Auburn football: B/R correctly deems 4th quarter vs. Aggies biggest loser of the weekend
Bleacher Report called Auburn football’s fourth-quarter performance against the Texas A&M Aggies one of the biggest losers of the weekend.
31-20 was the final on the Plains on Saturday, and the War Eagle has made it clear already that Auburn football’s Saturday afternoon loss to the Texas A&M Aggies at Jordan-Hare Stadium was not the fault of Bo Nix:
"Nix was valiant in his 11 rushing attempts, good for the most attempts of any Tiger. Cartavious “Tank” Bigsby was limited to nine carries, but made the most of them, rushing for 76 yards and 8.4 per rush. Nix fell just shy of 50 yards (49) but found the endzone through the ground on two different occasions.Unfortunately, the Auburn defense couldn’t stop the Texas A&M offense’s marches down the field."
In the grand scheme of things, the Tigers’ loss to Texas A&M was not all that unexpected. While Auburn fans were surely hoping the season would shake out better than the current 5-4 record indicates, beating the #5 team in the country–one that has only proven incapable of beating the Alabama Crimson Tide, who quite clearly the best team in college football.
The Tide rolled again on Saturday with a dominant showing over the defending national champion LSU Tigers, but let’s focus on Alabama’s other team…our beloved but troubled Auburn football Tigers.
Early on, as Bleacher Report’s Kerry Miller pointed out in his Week 14 Winners and Losers, an upset seemed not only possible but actively likely:
"For the first three quarters of its home game against No. 5 Texas A&M, Auburn was cooking up a major upset.Excluding the one-play “drive” to end the first half, the Tigers assembled four consecutive scoring drives of at least 70 yards.
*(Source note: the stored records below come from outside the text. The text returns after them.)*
/-- Whether a header is valid (R233). -/
def headerValid (b : RxBlock) : Bool :=
  b.k28 && decide (b.cvHdr = 0) && typeDefined b.typ && decide (b.hchk = crc8 [BitVec.ofNat 8 b.typ, BitVec.ofNat 8 b.seq])


/-- The number of ones among the low 16 bits. -/
def ones16 (n : Nat) : Nat := onesOf 16 n

/-! ## Discards and replay (R237) -/

/-- The REPLAY request for a first missing SEQ, ahead of all other traffic. Log 23 (DEDUCED). -/
def askReplay (p seq : Nat) (s : State) : State :=
  let s := sendCtrlOn p (ctrlBlk 0 125 0x01 seq 0 [] s) s
  modLane p (fun l => { l with missing := some seq, replays := (l.replays + 1) % 65536 }) s

/-- A discarded block (R233, R237): counted, 16 within 1 ms retrain the port (R245), and a replay is asked for a replayable one, or where its number shows a gap. -/
def discardBlock (p typ : Nat) (gap : Bool) (first : Nat) (s : State) : State :=
  let s := modLane p (fun l =>
    { l with crc := (l.crc + 1) % 65536, discards := s.tim.up :: l.discards.filter fun t => s.tim.up ≤ t + 1000000 }) s
  if 16 ≤ (lane p s).discards.length then
    retrain p (raise (pgPort p) cpCRCBURST (portDetail p 0) s)
  else if typeReplayable typ ∨ gap then askReplay p first s
  else s

/-! ## Taking and forwarding (R249–R251) -/

/-- Whether a control block is for this hub, and whether it goes further (R302). -/
def ctrlFor (w : W128) (s : State) : Bool × Bool :=
  let dhub := bits w.toNat 96 7
  let dseg := bits w.toNat 103 9
  if dhub = 125 then (true, false)
  else if dhub = 126 then (true, true)
  else if dhub = myHub s ∧ dseg = mySeg s ∧ s.pln.active.isSome then (true, false)
  else if s.pln.active.isSome then (false, true)
  else (decide (dhub = myHub s), false)

/-- Every port in use. -/
def usedPorts (s : State) : List Nat := (List.range 24).filter fun p => (portPlan p s).use ≠ 0

/-- Whether an announced epoch number is above the one in force and those held (R218). -/
def annNews (n : Nat) (s : State) : Bool :=
  decide (s.tim.epoch < n) && (match s.tim.ann with
    | some a => decide (a.next < n)
    | none => true) && (match s.tim.ann2 with
    | some a => decide (a.next < n)
    | none => true)

/-- A control block passed on (R215, R249): a manager hands a new epoch announcement to every other port in use; any other block goes to every member it reaches out of the ring's other port, or along its route. BREAK and RESTORE go onward when they are acted on (R251, R252). A register request that a link of its path does not carry ends with code 3 (R413). Log 18, 44 (DEDUCED). -/
def passCtrl (p : Nat) (ws : List W128) (s : State) : State :=
  match ws with
  | [] => s
  | w :: more =>
    let dhub := bits w.toNat 96 7
    let b : TxBlk := { typ := 0x30 + more.length, words := ws }
    let ps := if bits w.toNat 121 7 = 8 then []
      else if bits w.toNat 120 8 = 0x20 ∧ isManager s then (if annNews (bits (nth 0 more 0).toNat 96 32) s then (usedPorts s).filter (· ≠ p) else [])
      else if dhub = 126 then (otherPort p s).toList else (routePorts (bits w.toNat 103 9) dhub s).filter (· ≠ p)
    let request := decide (bits w.toNat 120 8 = 0x1C) && (decide (bits w.toNat 112 8 = 0x40) || decide (bits w.toNat 112 8 = 0x41))
    if request && decide (ps ≠ []) && !(ps.all fun q => (lane q s).lfeat.testBit 4) then
      sendCtrl (ctrlBlk (bits w.toNat 87 9) (bits w.toNat 80 7) 0x1C 0x42 24 [] s) s
    else ps.foldl (fun s q => modLane q (fun l => { l with ctl := l.ctl ++ [b] }) s) s

/-- The class of a data block's TYPE. -/
def dataClass (t : Nat) : Nat := if t < 0x90 then 1 else if t < 0xA0 then 2 else 3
Bo Nix had a couple of heartbreaking misses on passes, but he also did his best Harry Houdini impression for a go-ahead rushing touchdown on one of those drives. Meanwhile, Auburn’s defense was having a solid bend-don’t-break afternoon en route to a 20-14 lead at the end of the third quarter."
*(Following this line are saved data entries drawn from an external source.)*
/-- A cap is lifted. -/
def uncap (dev id : Nat) (s : State) : State :=
  match findIn dev id s with
  | some i => if i.cap = .none then s else bumpGen pgMRG (modIn dev id (fun i => { i with cap := .none }) s)
  | none => s

/-- A cause of MRG about a contract, once per episode. -/
def mrgRaise (k id : Nat) (s : State) : State := raiseOnce pgMRG (mrgBit (max 1 (clsOf id s)) k) id id s

/-- An item handed to the endpoint of its contract (R272, R296). Answers whether the consumer took it. -/
def toEndpoint (e : Contract) (id dev endSeq : Nat) (i : Item) (s : State) : State × Bool :=
  let ws := i.words
  let done (r : State × Bool) : State × Bool := if r.2 then (handOver dev id endSeq r.1, true) else r
  match e.epkind with
  | 0 => done (putItem e.epnum ws s)
  | 1 => hrAccept e.epnum { fromQ := false, con := id, dev := dev, seq := sub32 endSeq (wordsSpan ws), words := ws } s
  | 2 => done (tcAccept e.epnum ws false (some i.t) s)
  | _ => done (fspAccept ws s)

/-- An item sent upward by a segment unit onto its manager ring (R249, R276, R288, R294). -/
def sendUp (cls dev id seq : Nat) (res : Bool) (i : Item) (s : State) : State :=
  match (ringPlans s).find? (·.kind = 1) with
  | none => s
  | some r =>
    let ps := sendPorts r cls s
    ps.foldl (fun s p => overrunCheck p cls s) (putStreams ps cls (tagWord seq dev id i.size res false :: i.words) s)

/-- Whether a contract's items end here; else they go upward. -/
def endsHere (e : Contract) (s : State) : Bool := decide (e.scope = 0) || decide (s.pln.role = 2) || (decide (e.scope = 1) && decide (s.pln.role = 1))

/-- An item leaves the merger (R286): to its consumer, or upward with its tag. Answers whether it left. -/
def leaveMerger (dev id seq : Nat) (i : Item) (span : Nat) (s : State) : State × Bool :=
  match (con id s).ent with
  | none => (s, true)
  | some e =>
    if endsHere e s then toEndpoint e id dev ((seq + span) % 2 ^ 32) i s
    else (sendUp e.cls dev id seq false i s, true)

/-- An item more than KEEP − 20 ms old is not handed over (R299); ages are taken within one epoch. -/
def tooOld (id : Nat) (t : Stamp) (s : State) : Bool :=
  match (con id s).ent with
  | none => false
  | some e => decide (t.epoch = s.tim.epoch) && decide (t.total + (e.keep * 10000000 - 20000000) < (now s).total)

/-- The consumer an item of a contract is handed to here; none where it goes upward. -/
def consumerOf (id : Nat) (s : State) : Option (Nat × Nat) :=
  match (con id s).ent with
  | some e => if endsHere e s then some (e.epkind, e.epnum) else none
  | none => none

/-- The held item of least key below an instant, of an input that `skip` passes over no more than its consumer: its device, contract, number and item (R286, R9). -/
def leastHeld (cls : Nat) (h : Stamp) (skip : MIn → Bool) (s : State) : Option (Nat × Nat × Nat × Item) :=
  (s.del.ins.flatMap fun i =>
    if clsOfIn i s = cls ∧ !(skip i) ∧ scopeOf i.con s ≠ 0 then
      match i.held with
      | (n, x) :: _ => if Stamp.lt x.t h then [(i.dev, i.con, n, x)] else []
      | [] => []
    else []).foldl (fun a x =>
      match a with
      | none => some x
      | some b => if keyLt x.2.2.2.key b.2.2.2.key then some x else some b) none

/-- Held items handed over or forwarded below the released horizon, in ascending key order (R286). A consumer that does not take one gets nothing more of the class in this pass, so that none passes it (R9, R300); an item too old caps its input (R299) and, until the source's GAP, holds back every later key, but not where its input is absent. Log 50 (DEDUCED). -/
def releaseLoop (cls : Nat) (h : Stamp) : Nat → List (Nat × Nat) → List (Option (Nat × Nat)) → State → State
  | 0, _, _, s => s
  | fuel + 1, aside, full, s =>
    match leastHeld cls h (fun i => aside.contains (i.dev, i.con) || full.contains (consumerOf i.con s)) s with
    | none => s
    | some (dev, id, n, x) =>
      if tooOld id x.t s ∧ !(x.isCtrl 4) then
        let t := mrgRaise mrgSTALE id (capIn dev id .stale s)
        if (findIn dev id s).map (·.absent) = some true then releaseLoop cls h fuel ((dev, id) :: aside) full t else t
      else
        let r := leaveMerger dev id n x (itemSpan x) s
        if r.2 then
          releaseLoop cls h fuel aside full
            ((modIn dev id (fun i => { i with held := i.held.drop 1 }) r.1).modDel fun d => { d with lastOut := FMap.put (fun _ => none) d.lastOut cls (some x.key) })
        else releaseLoop cls h fuel aside (consumerOf id s :: full) r.1

/-- The released horizon of a class moves, and the standby hears of it (R257, R286). Log 19 (DESIGN CHOICE). -/
def setHorizon (cls : Nat) (h : Option Stamp) (s : State) : State :=
  let s' := s.modDel fun d => { d with hz := FMap.put (fun _ => none) d.hz cls h }
  match h with
  | some x => if heldHz cls s = h then s' else journal (.horizon cls x) s'
  | none => s'

/-- The merge of a class carried as far as it goes (R286). Log 50 (DEDUCED). -/
def mergeRelease (cls : Nat) (s : State) : State :=
  if mergesHere cls s = false then s
  else
    let h := releasedHz cls s
    let s := setHorizon cls h s
    match h with
    | none => s
    | some h => releaseLoop cls h (sumNat (s.del.ins.map fun i => i.held.length) + s.del.ins.length) [] [] s

/-- A contract whose end second has passed leaves once every item up to it is acknowledged (R274). -/
def retire (id : Nat) (s : State) : State :=
  let c := con id s
  let isOver := match c.endSec with
    | some e => decide (c.state = 3) && decide (e ≤ s.tim.sec) &&
        (s.del.ins.filter (·.con = id)).all fun i => i.held.isEmpty && (i.absent || (match i.horizon with
          | some h => decide (e * nsPerSec ≤ h.total + 1)
          | none => decide (c.isSrc && i.dev = myDev s)))
    | none => false
  if isOver && (!c.isSrc || (c.kennel.isEmpty && c.ready.isEmpty && c.runs.isEmpty)) then
    bumpGen pgMRG ((modCon id (fun _ => {}) s).modDel fun d => { d with ins := d.ins.filter (·.con ≠ id) })
  else s

/-- Whether a horizon or a key reaches the released horizon of a class. -/
def reaches (cls : Nat) (h : Stamp) (s : State) : Bool :=
  match heldHz cls s with
  | some r => Stamp.le r h
  | none => true

/-- A HORIZON taken from an input (R285–R287): its applied horizon, and its rejoining. -/
def applyHorizon (dev id cls : Nat) (h : Stamp) (s : State) : State :=
  let was := (findIn dev id s).map (·.absent) = some true
  let back := was && reaches cls h s
  let s := modIn dev id (fun i => { i with horizon := some h, absent := i.absent && !back }) s
  let s := if back then bumpGen pgMRG (raiseOnce pgMRG (mrgBit cls mrgREJOIN) id (if id < 4096 then id else 0xFFF) s) else s
  mergeRelease cls s

/-- A LATE item around another (R67): its instant is the released horizon. PLEN is that of R67, 1 around a plain record, where R59's table gives 2–63. Log 50 (DEDUCED), 79 (DESIGN CHOICE). -/
def lateItem (h : Stamp) (i : Item) (s : State) : Item := ctrlItem 6 0 (srcId 501 s) h i.words

/-- An item below the released horizon of its class, from an absent input (R287): wrapped in LATE and counted, a LATE from below as it stands. One its consumer does not take is held (R300). An item of 64 words cannot be wrapped. Log 50 (DEDUCED). -/
def takeLate (dev id seq : Nat) (i : Item) (h : Stamp) (s : State) : State :=
  let asIs := i.isCtrl 6 || decide (63 < i.size)
  let x := if asIs then i else lateItem h i s
  let s := if asIs then s else mrgRaise mrgLATE id (s.modDel fun d => { d with late := (d.late + 1) % 65536 })
  let waits := match findIn dev id s with
    | some m => !m.held.isEmpty
    | none => false
  let r := if waits then (s, false) else leaveMerger dev id seq x (itemSpan x) s
  if r.2 then r.1 else modIn dev id (fun m => { m with held := m.held ++ [(seq, x)] }) r.1

/-- A GAP in its place (R299): every held item of its range is dropped, it takes its place by its own key, the expected number passes its range. -/
def takeGap (dev id seq : Nat) (i : Item) (s : State) : State :=
  let n := itemSpan i
  let inside (k : Nat) : Bool := decide (sub32 k (mod32 seq) < n)
  uncap dev id (modIn dev id (fun m =>
    let kept := m.held.filter fun h => !(inside h.1)
    let before := kept.filter fun h => keyLt h.2.key i.key
    { m with held := before ++ (seq, i) :: kept.filter (fun h => !(keyLt h.2.key i.key)),
             expected := if sub32 m.expected (mod32 seq) ≤ n then mod32 (seq + n) else m.expected,
             last := some i.key }) s)

/-- An item of the expected number (R290): a HORIZON is consumed, an item below the released horizon of an absent input is late, any other is held. -/
def acceptItem (e : Contract) (dev id seq : Nat) (i : Item) (s : State) : State :=
  let s := uncap dev id s
  let s := modIn dev id (fun m => { m with expected := (seq + itemSpan i) % 2 ^ 32, last := some i.key }) s
  if i.isCtrl 2 then
    let s := modIn dev id (fun m => if m.held.isEmpty ∧ e.epkind ≠ 1 then { m with handed := m.expected } else m) s
    retire id (applyHorizon dev id e.cls i.t s)
  else
    let absent := (findIn dev id s).map (·.absent) = some true
    match heldHz e.cls s with
    | some h =>
      if (absent ∨ i.isCtrl 6) ∧ Stamp.lt i.t h then takeLate dev id seq i h s
      else mergeRelease e.cls (modIn dev id (fun m => { m with held := m.held ++ [(seq, i)] }) s)
    | none => mergeRelease e.cls (modIn dev id (fun m => { m with held := m.held ++ [(seq, i)] }) s)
Nix was engineering a fairly unthinkable upset, but things all flipped in the fourth quarter, which was deemed as one of the seven biggest losers of the weekend:
"On back-to-back plays early in the fourth quarter, the defense allowed the Aggies to convert on 3rd-and-11 followed by a touchdown that went right through the hands of a defender and into Jalen Wydermyer’s arms for a touchdown. That defender was Zakoby McClain, who had the game-changing, 100-yard pick-six in last year’s Iron Bowl against then-No. 5 Alabama. And if he had made this interception, there’s a good chance he would’ve taken it 95 yards to the house to give Auburn a 27-14 lead.Instead, Texas A&M went ahead 21-20, followed by an Auburn three-and-out."
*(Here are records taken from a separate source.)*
/-- The rotation tick period of a group in ns (R129, R188): a quarter of it, and no less than 0.25 s, while a campaign runs in haste. -/
def rotPerNs (g : Nat) (s : State) : Nat :=
  let p := max 25 (wbits (reliefCtrl g s) 0 12) * 10000000
  if (grp g s).camp ∧ wbit (rfGet 0x08040 s) 8 then max 250000000 (p / 4) else p

/-- ROTATION_TICK (R110, R188): no tick falls less than the period after the last. Log 56 (DEDUCED). -/
def execRotationTick (g : Grp) (s : State) : Out3 :=
  analogue (fun s =>
    if s.tim.up < (grp g.val s).tickUp + rotPerNs g.val s then s
    else
      let s := modGrp g.val (fun x => { x with tickUp := s.tim.up }) s
      if wbit (reliefCtrl g.val s) 31 then rotate g.val (judgeCamp g.val s) else s) s

/-! ## Range requests (R120–R125) -/

/-- A queued request of a channel. -/
def queued (g c : Nat) (s : State) : Option RReq := (grp g s).q.find? fun r => decide (r.ch = c)
/-- A channel's request leaves the queue. -/
def unqueue (g c : Nat) (s : State) : State := modGrp g (fun x => { x with q := x.q.filter fun r => decide (r.ch ≠ c) }) s

/-- A request against the queue (R124): one entry a channel, and the age kept. -/
def enqueue (r : RReq) (s : State) : State :=
  let g := grpOf r.ch
  match queued g r.ch s with
  | some q => if r.kind = 1 then s else modGrp g (fun x => { x with q := x.q.map fun y => if y.ch = r.ch then { q with target := r.target, kind := r.kind } else y }) s
  | none => modGrp g (fun x => { x with q := x.q ++ [r] }) s

/-- Whether a channel's requests wait for a rate change (R150). -/
def rateBusy (c : Nat) (s : State) : Bool := (chan c s).settle || (chan c s).pendF

/-- The oldest request that may be served (R124). -/
def oldestReq (g : Nat) (s : State) : Option RReq :=
  (grp g s).q.foldl (fun a r =>
    if rateBusy r.ch s then a
    else match a with
      | none => some r
      | some b => if r.age < b.age ∨ (r.age = b.age ∧ r.ch < b.ch) then some r else some b) none

/-- The oldest request is served where the relief is to be had; without a relief it is a hard switch (R124, R127). -/
def serveQueue (g : Nat) (s : State) : State :=
  match oldestReq g s with
  | none => s
  | some r =>
    if (grp g s).relief.isNone then hardRange r.ch r.target (unqueue g r.ch s)
    else if mayTake 4 (grp g s) then takeOvl g r.ch true r.target r (unqueue g r.ch s)
    else s

/-- The relief of an overlap is re-ranged (R125): settling restarts. -/
def reRange (g : Nat) (o : Ovl) (target : Nat) (req : RReq) (s : State) : State :=
  let t := nowTk s
  let s := startOvl g o.ch true target o.attempt { req with isOver := req.isOver || (o.range && o.overrun) } t s
  modGrp g (fun x => { x with ovl := x.ovl.map fun n => { n with tq := if o.range then o.tq else t } }) s

/-- A range request arises (R120–R125, R127, R150): channel, target, age, kind. -/
def requestRange (r : RReq) (s : State) : State :=
  let g := grpOf r.ch
  let x := chan r.ch s
  if x.duty.isNone then s
  else if x.isOpen then (if r.kind = 2 then hardRange r.ch r.target s else s)
  else
    let mine := match (grp g s).ovl with
      | some o => if o.ch = r.ch then some o else none
      | none => none
    match mine with
    | some o =>
      if o.range then
        (if r.kind = 1 then s
         else if r.kind = 0 then
           (if x.range < o.target then cancelOvl g s
            else if r.target < o.target then reRange g o r.target o.req s else s)
         else if r.target = o.target then s
         else reRange g o r.target { o.req with target := r.target, kind := 2 } s)
      else if r.target = x.range then s
      else reRange g o r.target r s
    | none =>
      if r.target = x.range then unqueue g r.ch s
      else if (grp g s).relief.isNone ∧ rateBusy r.ch s = false then hardRange r.ch r.target s
      else serveQueue g (enqueue r s)

/-- HARD_WAIT_EXPIRY (R124). -/
def execHardWaitExpiry (c : Chn) (s : State) : Out3 :=
  analogue (fun s =>
    let g := grpOf c.val
    match queued g c.val s with
    | some r => if r.kind = 0 ∧ hardWait g s ≠ 0 then hardRange c.val r.target (unqueue g c.val s) else s
    | none => s) s

/-- RELIEF_TASK_START (R108, R110, R124): the relief is free; the oldest range request takes it, else a waiting rotation. -/
def execReliefTaskStart (g : Grp) (s : State) : Out3 :=
  analogue (fun s =>
    let x := grp g.val s
    if (oldestReq g.val s).isSome ∧ (mayTake 4 x ∨ x.relief.isNone) then serveQueue g.val s
    else if x.rotWait ∧ mayTake 3 x then rotate g.val s
    else s) s

/-! ## The hard switch itself (R126) -/

/-- HARD_SWITCH at t_sw: the PGA changes, the flags of R126 are due. -/
def execHardSwitch (c : Chn) (s : State) : Out3 :=
  analogue (fun s =>
    let g := grpOf c.val
    match (chan c.val s).swTo with
    | none => s
    | some (t, range) =>
      let moved := decide ((chan c.val s).range ≠ range)
      let s := closeRuns c.val (modChan c.val (fun x =>
        { x with swTo := none, swAt := some t, range := range, rngOld := histPut t x.range x.rngOld, dn := 0,
                 cAt := cDue (t - halfTk (isFast c.val) (ew x.w 1)) false x.cAt, spans := x.spans ++ [⟨false, t, t + settleTk (isFast c.val)⟩] }) s)
      let s := if moved then groupGen g (modGrp g (fun x => { x with hoRng := (x.hoRng + 1) % 65536 }) s) else s
      judgeExtrap g s) s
As Miller pointed out, it only further spiraled from there:
"A&M went 77 yards for another touchdown, and Auburn punted it back three plays later. The Aggies drove down the field for a game-sealing field goal a few minutes later.During that 18-minute stretch, Texas A&M outgained Auburn 222-3 and rolled to a 31-20 victory to remain in the hunt for the College Football Playoff."
All in all, Miller was once again correct in calling out the failures of Gus Malzahn’s squad on Saturday. You truly have to wonder what it is going to take for the program to consider major changes, especially in the wake of so many transfers from the 2018 recruiting class.
Malzahn may be best suited elsewhere, or even away from the game for a bit. This Auburn football season is another in a long line of unsuccessful runs in the SEC West, and the goodwill has seemingly faded from the beginning of his tenure when the team was coming off a national championship in 2010 (of which he served as an offensive coordinator) and he brought them to the title game in 2014.
That could be a conversation for another day, but today’s conversation is disappointment. This season has not gone according to plan in the slightest, and the athletic program seems to be going through a collective lull. Maybe it is better the team didn’t come away with a bandaid win and can now assess their future with a more blunt and realistic outlook.
Regardless of how much the War Eagle wants to spin this right now, the truth of the matter is the Tigers’ fourth-quarter performance was a complete and utter loss in every way imaginable. Objectively, it’d be more fun talking about a surprise upset than another late-game collapse.